→ **What to produce**:
Each time a line of the listing holds "playing", copy that line.

→ **Source information**:
———

/-! ### The control operations -/

/-- R252: a check that fails with a cause without abort effects. -/
theorem errorEntry_check (herr : s.errcause = .noError) {p : Prop} [Decidable p] {e : ErrCause} {r : Result}
    (he : e = .sequence ∨ e = .lenOverflow ∨ e = .fifoOverflow) (h : ¬ p → EndsIn (ErrorEntry s i) r) :
    EndsIn (ErrorEntry s i) (if p then .next (s.raise e) else r) :=
  endsIn_ite (fun _ => endsIn_next (raise_of_noError s e herr ▸ .refused he)) h

/-- R252: a condition whose failure is a SEQUENCE error. -/
theorem errorEntry_guard (herr : s.errcause = .noError) {p : Prop} [Decidable p] {r : Result}
    (h : p → EndsIn (ErrorEntry s i) r) : EndsIn (ErrorEntry s i) (if p then r else .next (s.raise .sequence)) :=
  endsIn_ite h fun _ => endsIn_next (raise_of_noError s _ herr ▸ .refused (.inl rfl))

theorem errorEntry_gated (herr : s.errcause = .noError) {body : State → Result}
    (h : EndsIn (ErrorEntry s i) (body s)) : EndsIn (ErrorEntry s i) (s.gated body) :=
  endsIn_gated (.noneRaised herr) h

/-- The gate and the session guard before a table-writing command (R181). -/
theorem errorEntry_tableWrite (herr : s.errcause = .noError) {body : State → Result}
    (h : EndsIn (ErrorEntry s i) (body s)) : EndsIn (ErrorEntry s i) (s.gated fun s => s.guarded body) :=
  errorEntry_gated herr (endsIn_guarded (raise_of_noError s _ herr ▸ .refused (.inl rfl)) fun _ => h)

theorem errorEntry_validateTable {u : State} (herr : u.errcause = .noError) (hu : i ≠ .caAssign → u = s) :
    ErrorEntry s i u.validateTable := by
  rw [validateTable_of_noError herr]
  cases u.table.valid with
  | true => exact .noneRaised rfl
  | false => exact .invalidTable hu

/-! ### The commands -/

theorem execEnSym_errorEntry (herr : s.errcause = .noError) (x : Symbol) :
    EndsIn (ErrorEntry s (.enSym x)) (execEnSym x s) :=
  errorEntry_gated herr <| errorEntry_check herr (.inl rfl) fun _ =>
    endsIn_ite (fun _ => endsIn_next (raise_of_noError s.abortEncode _ herr ▸ .missingCode)) fun _ =>
      errorEntry_check herr (.inr (.inr rfl)) fun _ => endsIn_next (.noneRaised herr)

theorem execDeByte_errorEntry (herr : s.errcause = .noError) (byte : Byte) :
    EndsIn (ErrorEntry s (.deByte byte)) (execDeByte byte s) := by
  refine errorEntry_gated herr (endsIn_ite (fun _ => endsIn_next (.noneRaised herr)) fun _ =>
    errorEntry_check herr (.inl rfl) fun _ => errorEntry_check herr (.inr (.inr rfl)) fun _ => ?_)
  cases hv : s.unpacker.decodeBits s.table (byteBits byte) with
  | ok v => exact endsIn_next (.noneRaised herr)
  | overflow v =>
    refine endsIn_next ?_
    rw [raise_of_noError ({ s with unpacker := v } : State).abortDecode _ herr]
    exact .candOverflow (overflowed_of_decodeBits hv (by rw [length_byteBits]; decide))

/-- Everything a command can raise, and what it then did. -/
theorem exec_errorEntry {t : State} (herr : s.errcause = .noError) (h : exec i s = .next t) : ErrorEntry s i t := by
  refine (?_ : EndsIn (ErrorEntry s i) (exec i s)) t h
  unfold exec
  cases i with
  | softReset | clrErr => exact endsIn_next (.noneRaised rfl)
  | nop | fcRead | tbReadw | tbReadn | ctReadlen | ctReadbits => exact endsIn_next (.noneRaised herr)
  | fcClear | tbBuild => exact errorEntry_gated herr (endsIn_next (.noneRaised herr))
  | fcCount | fcSet =>
    exact errorEntry_gated herr (errorEntry_check herr (.inr (.inl rfl)) fun _ => endsIn_next (.noneRaised herr))
  | ctClear | ctSetlen | ctSetbits => exact errorEntry_tableWrite herr (endsIn_next (.noneRaised herr))
  | caAssign =>
    exact errorEntry_tableWrite herr (errorEntry_guard herr fun _ =>
      endsIn_next (errorEntry_validateTable herr fun hne => absurd rfl hne))
  | ctValidate => exact errorEntry_tableWrite herr (endsIn_next (errorEntry_validateTable herr fun _ => rfl))
  | enStart | deStart => exact errorEntry_gated herr (errorEntry_guard herr fun _ => endsIn_next (.noneRaised herr))
  | enSym x => exact execEnSym_errorEntry herr x
  | enFlush =>
    exact errorEntry_gated herr (errorEntry_check herr (.inl rfl) fun _ =>
      errorEntry_check herr (.inr (.inr rfl)) fun _ => endsIn_next (.noneRaised herr))
  | deByte byte => exact execDeByte_errorEntry herr byte
  | deEnd =>
    exact errorEntry_gated herr (endsIn_ite (fun _ => endsIn_next (.noneRaised herr)) fun _ =>
      errorEntry_check herr (.inl rfl) fun _ =>
        endsIn_next (raise_of_noError s.abortDecode _ herr ▸ .truncated))

/-- R223: CAND_OVERFLOW writes DSTATE, DKQ and the candidate of the unpacker alone. -/
theorem Overflowed.afterLoop_eq {t : CodeTable} {bs : List Bool} {v : Unpacker} (h : Overflowed t s.unpacker bs v) :
    afterLoop s (.overflow v) =
      { s with errcause := .candOverflow,
               unpacker := { s.unpacker with dstate := .failed, dkq := [], candLen := 255, cand := v.cand } } := by
  have hlen : v.candLen = 255 := BitVec.eq_of_toNat_eq h.len
  simp only [afterLoop, hlen, h.count, h.target]

/-- Settles O23: each cause comes with the abort effects of its entry in R255. -/
theorem errorEntryIsPrecise : Obligations.ErrorEntryIsPrecise := by
  intro i s t herr h hraised
  cases exec_errorEntry herr h with
  | noneRaised hnone => exact absurd hnone hraised
  | refused he => rcases he with rfl | rfl | rfl <;> rfl
  | missingCode | truncated => rfl
  | invalidTable hu => exact fun hne => hu hne ▸ rfl
  | @candOverflow byte v hv => exact ⟨hv.afterLoop_eq, byte, rfl, hv.bits⟩

end Sys2Proof.Proofs
end

section
/-! A decode session along a known stream (R221 to R223, R225).  While the bits to come are the codes of the symbols still
owed, then padding, each code ends exactly where the matcher first finds one, because no code begins another (R177). -/

namespace Sys2Proof.Proofs

open Sys2Proof Sys2Proof.Machine Sys2Proof.Laws

variable {s : State} {t : CodeTable} {u v : Unpacker} {y : Symbol} {ys : List Symbol} {bits bs more pad : List Bool}

/-! ### The bits of a stream -/

/-- The candidate and the `bits` to come are the codes of the symbols `ys` that the session still owes, then `pad`; the
candidate has not reached the end of the first of these codes. -/
structure Awaits (t : CodeTable) (u : Unpacker) (ys : List Symbol) (bits pad : List Bool) : Prop where
  accumulates : Accumulates u
  owed : u.decCount.toNat + ys.length = u.decTarget.toNat
  codes : ∀ y ∈ ys, t.codeOf y ≠ []
  stream : u.candBits ++ bits = t.bitstream ys ++ pad
  pending : ∀ y zs, ys = y :: zs → u.candLen.toNat < (t.codeOf y).length

theorem length_codeOf_le (t : CodeTable) (x : Symbol) : (t.codeOf x).length ≤ 255 := by
  rw [CodeTable.codeOf, length_code]
  exact Nat.le_of_lt_succ (BitVec.isLt _)

/-- A session in progress owes a symbol (R48). -/
theorem Awaits.exists_cons (h : Awaits t u ys bits pad) : ∃ y zs, ys = y :: zs := by
  refine List.exists_cons_of_ne_nil fun hnil => ?_
  have howed := h.owed
  have hcount := h.accumulates.count
  rw [hnil, List.length_nil] at howed
  omega

/-- The stream cannot end in a session that has not got all its codes. -/
theorem Awaits.bits_ne_nil (h : Awaits t u ys bits pad) : bits ≠ [] := by
  rintro rfl
  obtain ⟨y, zs, rfl⟩ := h.exists_cons
  have hpending := h.pending y zs rfl
  have hlength := congrArg List.length h.stream
  rw [bitstream_cons, List.append_nil, length_candBits, List.length_append, List.length_append] at hlength
  omega

/-- The next bit goes on with the first code owed, and no shorter code ends there (R177). -/
theorem Awaits.candBits_prefix {b : Bool} (h : Awaits t u (y :: ys) (b :: bs) pad) : u.candBits ++ [b] <+: t.codeOf y := by
  have hstream := h.stream
  have hpending := h.pending y ys rfl
  rw [List.append_cons, bitstream_cons, List.append_assoc _ _ pad] at hstream
  refine List.prefix_of_prefix_length_le ⟨bs, hstream⟩ (List.prefix_append ..) ?_
  simpa using hpending

/-- R177: the symbol whose code the candidate completes is the first one owed. -/
theorem Awaits.eq_of_code {b : Bool} {x : Symbol} (hfree : t.PrefixFree) (h : Awaits t u (y :: ys) (b :: bs) pad)
    (hx : t.codeOf x = u.candBits ++ [b]) : x = y := by
  by_contra hne
  exact hfree x y hne (by simp [hx]) (h.codes y (.head ys)) (hx ▸ h.candBits_prefix)

/-- Behind a bit that completes the first code owed, the other codes and the padding are still to come. -/
theorem Awaits.stream_tail {b : Bool} (h : Awaits t u (y :: ys) (b :: bs) pad) (hy : t.codeOf y = u.candBits ++ [b]) :
    bs = t.bitstream ys ++ pad := by
  have hstream := h.stream
  rw [List.append_cons, bitstream_cons, hy, List.append_assoc (_ ++ _)] at hstream
  exact List.append_cancel_left hstream

/-- A symbol queued and the session going on: the rest of its symbols is owed. -/
theorem Awaits.after_emitted {b : Bool} (h : Awaits t u (y :: ys) (b :: bs) pad) (hy : t.codeOf y = u.candBits ++ [b])
    (hopen : Accumulates (emitted u y)) : Awaits t (emitted u y) ys bs pad where
  accumulates := hopen
  owed := by
    have howed := h.owed
    rw [List.length_cons] at howed
    rw [h.accumulates.emitted_decCount]
    exact (Nat.succ_add_eq_add_succ ..).trans howed
  codes z hz := h.codes z (.tail y hz)
  stream := h.stream_tail hy
  pending z zs hz := List.length_pos_of_ne_nil (h.codes z (hz ▸ .tail y (.head zs)))

/-- A bit of the first code owed that does not complete it. -/
theorem Awaits.after_extended {b : Bool} (h : Awaits t u (y :: ys) (b :: bs) pad)
    (hmiss : t.codeOf y ≠ u.candBits ++ [b]) (hopen : Accumulates (extended u b)) : Awaits t (extended u b) (y :: ys) bs pad where
  accumulates := hopen
  owed := h.owed
  codes := h.codes
  stream := by
    rw [extended_candBits h.accumulates.len, ← List.append_cons]
    exact h.stream
  pending z zs hz := by
    obtain ⟨rfl, -⟩ := List.cons.inj hz
    rw [toNat_extended_candLen h.accumulates.len]
    refine Nat.lt_of_not_le fun hle => hmiss ?_
    exact (h.candBits_prefix.eq_of_length_le (by simpa using hle)).symm

/-- Where a session stands on its stream: symbols are owed, or all were given and only padding is left. -/
inductive OnStream (t : CodeTable) (u : Unpacker) (ys : List Symbol) (bits pad : List Bool) : Prop
  | awaits (h : Awaits t u ys bits pad)
  | finished (hstate : u.dstate = .done) (hgiven : ys = []) (hbits : bits.length ≤ pad.length)

/-- The session over with its last symbol: the bits behind that symbol's code are the padding. -/
theorem Awaits.last_emitted {b : Bool} (h : Awaits t u (y :: ys) (b :: bs) pad) (hy : t.codeOf y = u.candBits ++ [b])
    (hlast : Finished (emitted u y)) : ys = [] ∧ bs = pad := by
  have howed := h.owed
  have hcount : (emitted u y).decCount.toNat = u.decTarget.toNat := congrArg BitVec.toNat hlast.count
  rw [h.accumulates.emitted_decCount] at hcount
  rw [List.length_cons] at howed
  obtain rfl : ys = [] := List.length_eq_zero_iff.mp (by omega)
  exact ⟨rfl, h.stream_tail hy⟩

/-- The loop of DE_BYTE along the stream (R221): it queues the first symbols owed and overflows nowhere. -/
theorem Awaits.decodeBits_spec (hfree : t.PrefixFree) (h : Awaits t u ys (bs ++ more) pad) :
    ∃ v done rest, u.decodeBits t bs = .ok v ∧ v.dkq = u.dkq ++ done ∧ ys = done ++ rest ∧
      OnStream t v rest more pad := by
  induction bs generalizing u ys with
  | nil => exact ⟨u, [], ys, rfl, (List.append_nil _).symm, rfl, .awaits h⟩
  | cons b bs ih =>
    obtain ⟨y, zs, rfl⟩ := h.exists_cons
    rcases decodeBits_cons_code_cases t h.accumulates b bs with
      ⟨x, hx, -, hcode⟩ | ⟨hmiss, ⟨hfull, -⟩ | ⟨hopen, hloop⟩⟩
    · obtain rfl := h.eq_of_code hfree hx
      rcases hcode with ⟨hlast, hloop⟩ | ⟨hopen, hloop⟩ <;> rw [hloop]
      · obtain ⟨rfl, rfl⟩ := h.last_emitted hx hlast
        exact ⟨_, [x], [], rfl, rfl, rfl, .finished hlast.dstate rfl (by simp)⟩
      · obtain ⟨v, done, rest, hv, hqueued, rfl, hon⟩ := ih (h.after_emitted hx hopen)
        exact ⟨v, x :: done, rest, hv, hqueued.trans (List.append_assoc ..), rfl, hon⟩
    · -- A code is at most 255 bits long, so the 255th bit would have completed it.
      have hlen := length_codeOf_le t y
      refine absurd (h.candBits_prefix.eq_of_length_le ?_).symm (hmiss y)
      simpa [hfull] using hlen
    · rw [hloop]
      exact ih (h.after_extended (hmiss y) hopen)

/-! ### The commands of a session -/

/-- R102: draining DKQ gives all its symbols, in order, and leaves it empty. -/
theorem drainDk_eq (s : State) :
    drainDk s = (s.unpacker.dkq, { s with unpacker := { s.unpacker with dkq := [] } }) := by
  unfold drainDk
  generalize hq : s.unpacker.dkq = q
  induction q generalizing s with
  | nil =>
    have hpop : readReg dkOutOffset s = (0#32, s) := popDk_nil hq
    simp only [drain, hpop, ← hq]
    rfl
  | cons x q ih =>
    have hpop : readReg dkOutOffset s = (validEntry x, { s with unpacker := { s.unpacker with dkq := q } }) :=
      popDk_cons hq
    simp only [drain, hpop, validEntry_valid, validEntry_byte, if_true]
    rw [List.length_cons, ih _ rfl]

/-- A decode session along its stream, DKQ drained. -/
structure Decoding (t : CodeTable) (s : State) (ys : List Symbol) (bits pad : List Bool) : Prop where
  noError : s.errcause = .noError
  table : s.table = t
  drained : s.unpacker.dkq = []
  onStream : OnStream t s.unpacker ys bits pad

/-- A session's place on its stream does not depend on DKQ. -/
theorem OnStream.drain (h : OnStream t u ys bits pad) : OnStream t { u with dkq := [] } ys bits pad := by
  cases h with
  | awaits h =>
    obtain ⟨⟨hstate, hcand, hcount, hlen⟩, howed, hcodes, hstream, hpending⟩ := h
    exact .awaits ⟨⟨hstate, hcand, hcount, hlen⟩, howed, hcodes, hstream, hpending⟩
  | finished hstate hgiven hbits => exact .finished hstate hgiven hbits
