-- ==== Sys2Proof/Machine/Tick.lean ====
section
/-! DEFINITION. The four sub-steps of a tick (spec/43_tick.md R103 to R107). A sub-step that is not enabled waits: the
state is unchanged (R13, R71, log 1). -/

namespace Sys2Proof.Machine

/-- TICK, sub-step T1 (R103, R104): the time is sampled while playing; a paused tick is empty. -/
def execTick (s : State) : Host.Outcome State Fault Refusal :=
  s.act (if s.mayBeginTick then
    { s with tick := if s.playing then .wLo (s.reportedTime s.clk) else .idle } else s)

/-- T_WLO, sub-step T2 (R105). -/
def execTWlo (s : State) : Host.Outcome State Fault Refusal :=
  s.act (match s.tick with
    | .wLo t => s.writeWord (s.cfg.addr offTimeLo) (lowHalf t) (fun r => { r with tick := .wHi t })
    | .idle | .wHi _ | .eval _ => s)

/-- T_WHI, sub-step T3 (R106). -/
def execTWhi (s : State) : Host.Outcome State Fault Refusal :=
  s.act (match s.tick with
    | .wHi t => s.writeWord (s.cfg.addr offTimeHi) (highHalf t) (fun r => { r with tick := .eval t })
    | .idle | .wLo _ | .eval _ => s)

/-- R107: the test and clear of the latch and the delivery, for the sampled time `t`. -/
def State.evaluateTick (s : State) (t : Time) : State :=
  if evaluate t s.cmpValue s.armed s.tie s.gie then
    { s.deliver s.cfg.irqCode with armed := false, tick := .idle }
  else { s with tick := .idle }

/-- T_EVAL, sub-step T4 (R107). -/
def execTEval (s : State) : Host.Outcome State Fault Refusal :=
  s.act (match s.tick with
    | .eval t => s.evaluateTick t
    | .idle | .wLo _ | .wHi _ => s)

end Sys2Proof.Machine
end

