-- ==== Sys2Proof/Certificates/Slice0/Obligations.lean ====
section
/-! DEFINITION. The statements for the provers. Each docstring names the rule of spec/ it formalises. -/

open Sys2Proof Sys2Proof.Machine

/-! ### Encoding -/

/-- Words written out from R69 to R71 and section 2.7 of spec/95_test_vectors.md decode to what they stand for; the
row of bytes, low byte first, is the model's choice (log 2). -/
def Obligations.SampleWordsDecode : Prop :=
  decode [0x00#8, 0x00#8] = .ok (.start, []) ∧
  decode [0x03#8, 0x00#8] = .ok (.stop, []) ∧
  decode [0x20#8, 0x30#8, 0x99#8, 0x00#8, 0x00#8, 0x00#8] = .ok (.swTimecmpLo 0x99#32, []) ∧
  decode [0x20#8, 0x20#8, 0x05#8, 0x00#8, 0x00#8, 0x00#8] = .ok (.sb 0x20#8 0x05#8, []) ∧
  decode [0x18#8, 0x50#8] = .ok (.lwTimeLo, []) ∧
  decode [0x1A#8, 0x60#8] = .ok (.csrSet true true, []) ∧
  decode [0x05#8, 0x60#8] = .ok (.tEval, []) ∧
  decode [0x07#8, 0x60#8] = .ok (.hZhi, [])

/-- Decode and encode agree for every well-formed instruction, whatever bytes follow (R68 to R72; the row of
bytes is the model's choice, log 2). -/
def Obligations.DecodeEncodeRoundTrip : Prop :=
  ∀ (i : Instr) (rest : List Byte), i.wellFormed = true → decode (encode i ++ rest) = .ok (i, rest)

/-- R74: the named word forms win over the general rows, so the decoder yields well-formed instructions only. -/
def Obligations.DecodedInstructionsWellFormed : Prop :=
  ∀ (bs rest : List Byte) (i : Instr), decode bs = .ok (i, rest) → i.wellFormed = true

/-- R74: every word decodes to the row of the opcode table that matches it with most bits set in its mask, is no operation
where no row matches, and two rows of one mask never both match. -/
def Obligations.DecodeAgreesWithOpcodeTable : Prop :=
  (∀ (op : OpWord) (operand : List Byte),
    match decodeWord op operand with
    | .ok i => ∃ r, bestRow op = some r ∧ r.mnemonic = i.mnemonic
    | .error _ => bestRow op = none) ∧
  (∀ (r r' : OpRow) (op : OpWord), r ∈ opcodeTable → r' ∈ opcodeTable → r.mask = r'.mask →
    r.matches op = true → r'.matches op = true → r = r')

/-- R75: exactly the reserved words are no operation, and a step that meets one sets `refused` and leaves the state
otherwise unchanged (the word leaves the model's own trace). -/
def Obligations.ReservedWordsRefused : Prop :=
  (∀ (op : OpWord) (operand : List Byte),
    (∃ e, decodeWord op operand = .error e) ↔
      (4 ≤ (op.extractLsb' 13 3).toNat) ∨
      (op.extractLsb' 13 3 = 0#3 ∧ (op.extractLsb' 3 10 ≠ 0#10 ∨ 5 ≤ (op.extractLsb' 0 3).toNat)) ∨
      ((op.extractLsb' 13 3 = 1#3 ∨ op.extractLsb' 13 3 = 2#3) ∧
        (op.extractLsb' 11 2 = 3#2 ∨ op.extractLsb' 8 3 ≠ 0#3)) ∨
      (op.extractLsb' 13 3 = 3#3 ∧
        (op.extractLsb' 5 8 ≠ 0#8 ∨ (op.extractLsb' 3 2 ≠ 0#2 ∧ op.extractLsb' 0 3 ≠ 2#3)))) ∧
  (∀ (s : State) (op rest : List Byte) (e : DecodeError), s.cfg.ok = true → s.fatal = none →
    splitOp s.trace = some (op, rest) → decodeOp op = .error e →
    step s = .next { s with refused := true, trace := rest })

/-! ### The step -/

/-- A step runs the decoded operation: where the bytes of the trace decode to an instruction whose agent's step is enabled,
the step is `exec` of it, the operation taken out of the trace (R12, R71; the trace is the model's, log 1). -/
def Obligations.StepRunsDecodedOperation : Prop :=
  ∀ (s : State) (i : Instr) (rest : List Byte), s.cfg.ok = true →
    decode s.trace = .ok (i, rest) → s.enabled i = true →
    step s = exec i { s with trace := rest }

/-- An operation that is not enabled waits in the trace (R13, R83): the operation behind it is served in its place, and
where nothing is behind it the machine holds. The order of service is the model's (log 1). -/
def Obligations.WaitingOperationStaysPending : Prop :=
  ∀ (s : State) (i : Instr) (rest : List Byte), s.cfg.ok = true → s.fatal = none →
    decode s.trace = .ok (i, rest) → s.enabled i = false →
    (rest = [] → step s = .next s) ∧
    (∀ (j : Instr) (rest' : List Byte), decode rest = .ok (j, rest') → s.enabled j = true →
      ∃ op, s.trace = op ++ rest ∧ step s = exec j { s with trace := op ++ rest' })

/-- When each step is enabled (R83, R14, R71, R90, R91, R103, R105 to R107; a bus access and an enable change always), and
that a step which is not enabled changes nothing: it waits (R13). -/
def Obligations.StepsWaitUnlessEnabled : Prop :=
  ∀ s : State, s.fatal = none →
    (∀ i ∈ [Instr.start, .play, .pause, .stop, .reset], s.enabled i = true ↔ s.host = .ready) ∧
    (s.enabled .hZlo = true ↔ s.host = .zeroLo) ∧ (s.enabled .hZhi = true ↔ s.host = .zeroHi) ∧
    (s.enabled .tick = true ↔ s.started = true ∧ s.tick = .idle) ∧
    (s.enabled .tWlo = true ↔ ∃ t, s.tick = .wLo t) ∧ (s.enabled .tWhi = true ↔ ∃ t, s.tick = .wHi t) ∧
    (s.enabled .tEval = true ↔ ∃ t, s.tick = .eval t) ∧
    (∀ c, s.enabled (.clkSet c) = true ↔ s.clk.toNat ≤ c.toNat) ∧
    (∀ a b, s.enabled (.csrSet a b) = true) ∧
    (∀ i, isLoad i = true ∨ isStore i = true → s.enabled i = true) ∧
    (∀ i, s.enabled i = false → exec i s = .next s)

/-- R47: a machine whose BASE is no multiple of 4, or whose window passes the end of the address space, is refused before
its first step; any other machine is not. -/
def Obligations.BrokenConfigurationRefused : Prop :=
  ∀ s : State,
    (step s = .refused .badConfiguration ↔
      ¬ (s.cfg.base.toNat % 4 = 0 ∧ s.cfg.base.toNat + 0x27 ≤ 2 ^ 32 - 1))

/-! ### The fatal configuration error -/

/-- R114: a step that finds an invalid byte sets `fatal` and changes nothing else, and after it no agent has a step. That
the step which raises it is a next state and every later one the fault is the model's reading (log 3). -/
def Obligations.FatalErrorEndsTheRun : Prop :=
  (∀ (s : State) (a b : Nat) (v : Word) (done : State → State), s.cfg.firstInvalid a 4 = some b →
    s.writeWord a v done = { s with fatal := some b }) ∧
  (∀ (s : State) (b : Nat), s.fatal = none → s.host = .ready → s.started = false → s.watcherOn = false →
    s.cfg.firstInvalid (s.cfg.addr 0x20) 8 = some b → exec .start s = .next { s with fatal := some b }) ∧
  (∀ (s t : State) (i : Instr) (a : Nat), s.fatal = none → exec i s = .next t → t.fatal = some a →
    t = { s with fatal := some a } ∧ s.cfg.memValid a = false) ∧
  (∀ (s : State) (i : Instr) (a : Nat), s.fatal = some a → exec i s = .fault (.fatalConfiguration a)) ∧
  (∀ (s : State) (a : Nat), s.cfg.ok = true → s.fatal = some a → step s = .fault (.fatalConfiguration a))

———

→ **Solution for this problem**:
/-- TICK, sub-step T1 (R103, R104): the time is sampled while playing; a paused tick is empty. -/
    { s with tick := if s.playing then .wLo (s.reportedTime s.clk) else .idle } else s)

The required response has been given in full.